■ Records provided ■
Content starts

/-- DERIVED (R59, R45).  No step changes the configuration once a unit has had its first RESET. -/
def Obligations.ConfigurationNeverChanges : Prop :=
  ∀ s t : State, s.ledStarted = true ∨ s.panStarted = true → step s = .next t → t.cfg = s.cfg

/-- DERIVED (R2): "They share no state."  An operation of one unit leaves everything of the other as it
was. -/
def Obligations.UnitsShareNoState : Prop :=
  ∀ (i : Instr) (s t : State), exec i s = .next t →
    (((∃ a b c d e f g, i = .sba a b c d e f g) ∨ (∃ a b c d e f g h, i = .pba a b c d e f g h) ∨
        i = .pwmTick ∨ i = .resetLed) →
      t.pan = s.pan ∧ t.panStarted = s.panStarted ∧ t.answer = s.answer ∧ t.panDiag = s.panDiag ∧
        t.panOps = s.panOps) ∧
    (((∃ raw, i = .sampleTick raw) ∨ i = .getReport ∨ i = .resetPan) →
      t.led = s.led ∧ t.ledStarted = s.ledStarted ∧ t.pending = s.pending ∧ t.plan = s.plan ∧
        t.ledDiag = s.ledDiag ∧ t.ledOps = s.ledOps)

/-- DERIVED (R2, R56).  Steps of one unit never observe the other: what an LED operation does depends on
the LED unit only, and what a Panel operation does on the Panel unit only.  The clauses on the
answer after a SAMPLE_TICK (it stays as it was, so it is the same where the answers before it were) and
after RESET.PAN (it is NoReport whatever it was) are the model's choice (DESIGN CHOICE, log entry 5). -/
def Obligations.UnitsDoNotObserveEachOther : Prop :=
  ∀ (i : Instr) (s s' t : State), s'.cfg = s.cfg → exec i s = .next t →
    (((∃ a b c d e f g, i = .sba a b c d e f g) ∨ (∃ a b c d e f g h, i = .pba a b c d e f g h) ∨
        i = .pwmTick ∨ i = .resetLed) →
      s'.led = s.led → s'.ledStarted = s.ledStarted → s'.pending = s.pending → s'.plan = s.plan →
      s'.ledOps = s.ledOps →
      ∃ t', exec i s' = .next t' ∧ t'.led = t.led ∧ t'.pending = t.pending ∧ ledOut t' = ledOut t ∧
        t'.ledDiag = t.ledDiag) ∧
    (((∃ raw, i = .sampleTick raw) ∨ i = .getReport ∨ i = .resetPan) →
      s'.pan = s.pan → s'.panStarted = s.panStarted →
      ∃ t', exec i s' = .next t' ∧ t'.pan = t.pan ∧ t'.panDiag = t.panDiag ∧
        (i = .getReport ∨ i = .resetPan ∨ s'.answer = s.answer → t'.answer = t.answer))

/-- DERIVED (R191, R192).  A recorded condition is one that the operation met, and every condition it met
is recorded; the diagnostic port shows none but those, each at most as often as it is recorded; and
"Diagnostics change no state of the block and affect no other output": what was reported before an
operation changes nothing of what it does.  That a preempted command's conditions are recorded at its
delivery is the model's choice (DESIGN CHOICE, log entry 11). -/
def Obligations.DiagnosticsChangeNothing : Prop :=
  (∀ (i : Instr) (s t : State), exec i s = .next t →
    (OfLed i → ∀ x, x ∈ t.ledDiag ↔ DiagCode.Met i s t x) ∧
    (OfPanel i → ∀ x, x ∈ t.panDiag ↔ DiagCode.Met i s t x)) ∧
  (∀ s : State, (ledDiagEvents s).Subperm (s.ledDiag.map DiagCode.code) ∧
    (panDiagEvents s).Subperm (s.panDiag.map DiagCode.code)) ∧
  ∀ (i : Instr) (s t : State) (d d' : List DiagCode),
    exec i { s with ledDiag := d, panDiag := d' } = .next t →
    ∃ t', exec i s = .next t' ∧
      { t' with ledDiag := [], panDiag := [] } = { t with ledDiag := [], panDiag := [] }

/-! ### Logical key codes -/

/-- DERIVED (R80, R81, R82).  func and category of every 16-bit key code, class by class: NONE for KEY with
usage 0, JOY f = 12..15, MOUSE f = 7..15 and the classes 0x0 and 0x6..0xF; NONE has no category; and payload
bits that the class does not name do not matter.  (A function is a constructor instead of the code with its
ignored bits cleared: DESIGN CHOICE, log entry 22.) -/
def Obligations.KeyCodesNameFunctions : Prop :=
  (∀ code : KeyCode,
    let cls := (code.extractLsb' 12 4).toNat
    let u := code.extractLsb' 0 8
    let low := code.extractLsb' 0 3
    let n := code.extractLsb' 8 2
    let f := (code.extractLsb' 0 4).toNat
    func code =
      (if cls = 1 then (if u = 0#8 then none else some (.key u))
       else if cls = 2 then some (.modifier low)
       else if cls = 3 then some (.consumer low)
       else if cls = 4 then
        (if f = 0 then some (.joyDir n .up) else if f = 1 then some (.joyDir n .down)
         else if f = 2 then some (.joyDir n .left) else if f = 3 then some (.joyDir n .right)
         else if f ≤ 11 then some (.joyButton n (BitVec.ofNat 3 (f - 4))) else none)
       else if cls = 5 then
        (if f = 0 then some (.phase .x .a) else if f = 1 then some (.phase .x .b)
         else if f = 2 then some (.phase .y .a) else if f = 3 then some (.phase .y .b)
         else if f ≤ 6 then some (.mouseButton (BitVec.ofNat 2 (f - 4))) else none)
       else none) ∧
    category code =
      (if (cls = 1 ∧ u ≠ 0#8) ∨ cls = 2 then some .keyboard
       else if cls = 3 then some .consumer
       else if cls = 4 ∧ f ≤ 11 then
        (if n = 0#2 then some .joystick1 else if n = 1#2 then some .joystick2
         else if n = 2#2 then some .joystick3 else some .joystick4)
       else if cls = 5 ∧ f ≤ 6 then some .mouse
       else none)) ∧
  ∀ code code' : KeyCode,
    let cls := (code.extractLsb' 12 4).toNat
    code'.extractLsb' 12 4 = code.extractLsb' 12 4 →
    (cls = 1 → code'.extractLsb' 0 8 = code.extractLsb' 0 8) →
    (cls = 2 ∨ cls = 3 → code'.extractLsb' 0 3 = code.extractLsb' 0 3) →
    (cls = 4 → code'.extractLsb' 8 2 = code.extractLsb' 8 2) →
    (cls = 4 ∨ cls = 5 → code'.extractLsb' 0 4 = code.extractLsb' 0 4) →
    func code' = func code ∧ category code' = category code
end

Content ends

■ Exercise ■
Within the data above, how many lines include "extractLsb"? The number alone is the answer.

■ Answer section ■
11